NURO光は下り速度が2Gbpsの超高速回線で、加入できさえすれば必ず光配線方式になるんです!つまり、戸立て・集合住宅を問わずに光配線方式を利用できるんです。

ただし、対象エリアが都市部中心のために全国すべてでNURO光に加入できるわけではない点には注意です。NURO光の公式サイトで自宅住所を入力すると、対象エリアかどうかを確認できます。

NURO光の詳細を確認する

NURO光の対象エリア

  • 関東:東京、神奈川、埼玉、千葉、茨城、栃木、群馬
  • 関西:大阪、兵庫、京都、滋賀、奈良
  • 東海:愛知、静岡、岐阜、三重

場所を選ばず高速通信ができるモバイルWi-Fi

VDSL方式 Broad WiMAX
月額 4,050円前後 3,411円
(2ヶ月目まで2,726円)
通信速度(理想値) 下り:100Mbps
上り:50Mbps
下り:758Mbps
上り:112.5Mbps
工事費・手数料 15,000円 3,000円
乗り換え特典 auスマホ割
全国カバー率 95%以上 99%以上

モバイルWi-Fi「Broad WiMAX」なら光配線方式近い758Mbps(下り)の速度で通信できるんですね。さらに月額もモバイルWi-Fiが若干安いのも魅力です。

Broad WiMAXの詳細を確認する

地下鉄駅や高層ビルの窓から離れた奥まった場所では電波の届きにくいために、通信速度が極端に遅かったり通信できないことがあります。

まとめ

  • VDSL方式は通信経路の一部で電話線を利用しているため、光配線方式に比べて通信速度が遅い
  • どの接続方式にするかは自分では決められない
  • 通信速度が気になるならNURO光やモバイルWi-Fiに乗り換えるのが良い

光回線とひと口にいっても、集合住宅(マンションとアパート)ではVDSL方式・光回線方式・LAN方式と3つの接続方式があるんですね!

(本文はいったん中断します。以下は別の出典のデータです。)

/-- A word of another region than 13 leaves the modes and the lock (R157). -/
theorem State.writeWord_modes (s : State) {r : RegionIx} (i : Nat) (w : Word) (h : r.val ≠ 13) :
    (s.writeWord r i w).directives.lock = s.directives.lock ∧ (s.writeWord r i w).directives.modes = s.directives.modes := by
  unfold State.writeWord
  split
  case h_5 => split <;> exact ⟨rfl, rfl⟩
  case h_8 heq => exact absurd heq h
  all_goals exact ⟨rfl, rfl⟩

/-- The cell that a word of region 3 names is the one it is written to. -/
theorem Mix.setCell_fixed {m : Mix} {i : Nat} (n : Nat) (hi : i < 25) (h : m.FixedCellsZero) : (m.setCell i n).FixedCellsZero := by
  intro j hj
  unfold Mix.setCell
  split
  · exact h j hj
  · rename_i hfree
    have hne : Fin.ofNat 25 i ≠ j := by
      rintro rfl
      rw [Fin.val_ofNat, Nat.mod_eq_of_lt hi] at hj
      exact hfree hj
    simp only [update]
    rw [getElem_set_fin, if_neg hne]
    exact h j hj

theorem State.writeWord_fixed {s : State} {r : RegionIx} {i : Nat} (w : Word) (hi : i < regionCount r)
    (h : s.mix.FixedCellsZero) : (s.writeWord r i w).mix.FixedCellsZero := by
  unfold State.writeWord
  split
  case h_2 heq =>
    have hr : regionCount r = 25 := by simp [regionCount, Config.regionWords, heq]
    exact Mix.setCell_fixed _ (hr ▸ hi) h
  case h_5 => split <;> exact h
  all_goals exact h

/-- A run of written words reaches the tables alone, keeps the fixed cells, and leaves the modes and the lock unless it is
in region 13. -/
theorem State.writeWords_keeps (ws : List Word) (s : State) (r : RegionIx) (i : Nat) (hi : i + ws.length ≤ regionCount r) :
    s.OnlyTables (s.writeWords r i ws) ∧ (s.mix.FixedCellsZero → (s.writeWords r i ws).mix.FixedCellsZero) ∧
      (r.val ≠ 13 → (s.writeWords r i ws).directives.lock = s.directives.lock ∧
        (s.writeWords r i ws).directives.modes = s.directives.modes) := by
  induction ws generalizing s i with
  | nil => exact ⟨.refl s, id, fun _ => ⟨rfl, rfl⟩⟩
  | cons w ws ih =>
    rw [List.length_cons] at hi
    obtain ⟨honly, hfixed, hmodes⟩ := ih (s.writeWord r i w) (i + 1) (by omega)
    refine ⟨(s.writeWord_onlyTables r i w).trans honly, fun h => hfixed (State.writeWord_fixed w (by omega) h), fun h => ?_⟩
    have hone := s.writeWord_modes i w h
    exact ⟨(hmodes h).1.trans hone.1, (hmodes h).2.trans hone.2⟩

theorem State.afterWrite_reaches (s : State) (old : Vector Listener 4) : Reaches may s (s.afterWrite old) := by
  unfold State.afterWrite
  simp only
  refine Relation.ReflTransGen.trans (b := if _ then s.resortWait else s) ?_ (Reaches.foldl _ _ (fun x _ s => ?_) _)
  · split
    · exact s.resortWait_reaches
    · exact .refl
  · split
    · exact .refl
    · exact s.notice_reaches x

theorem State.wordsToWrite_length (s : State) (m : Option Word) (ws : List Word) : (s.wordsToWrite m ws).length = ws.length := by
  unfold State.wordsToWrite
  split <;> rfl

/-- WRITE (R152). -/
theorem State.writeDirective_reaches (s : State) (m : Option Word) (p : List Byte)
    (ht : may .tables ∧ may .stagingPage ∧ may .admission ∧ may .bonds) (hp : may .pointer) :
    Reaches may s (s.writeDirective m p).1 := by
  unfold State.writeDirective
  simp only
  split
  · exact .refl
  · rename_i hfit
    split
    · exact .refl
    · rename_i hfree
      split
      · exact .refl
      · obtain ⟨honly, hfixed, hmodes⟩ := s.writeWords_keeps (s.wordsToWrite m (payloadWords p)) s.directives.region
          s.directives.index (by rw [State.wordsToWrite_length]; omega)
        have hwrite : Reaches may s (s.writeWords s.directives.region s.directives.index (s.wordsToWrite m (payloadWords p))) := by
          refine (Change.tables _ honly ht hfixed fun hl => ?_).reaches
          have hr : s.directives.region.val ≠ 13 := by
            intro hr
            simp [DirectiveUnit.writeProtected, hr, hl] at hfree
          exact ⟨(hmodes hr).1.trans hl, (hmodes hr).2⟩
        exact (hwrite.trans (State.afterWrite_reaches _ _)).trans (Change.pointer _ _ hp).reaches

さらに、回線スピードもそれぞれの方式によってかなりの速度差があります。

とはいえ、最も速度の遅いVDSL方式でも10Mbps程度の通信速度が出ることがほとんどなので、オンラインゲームや動画配信サービスの高画質視聴などを行わなければ、それほど気にならないかも知れませんね。

利用者の都合で接続方式を選択・変更できるわけではないので、新たに光回線の導入を検討している方はプロバイダ(インターネット接続業者)から割り当てられる接続方式を事前に確認しておくことをおすすめします。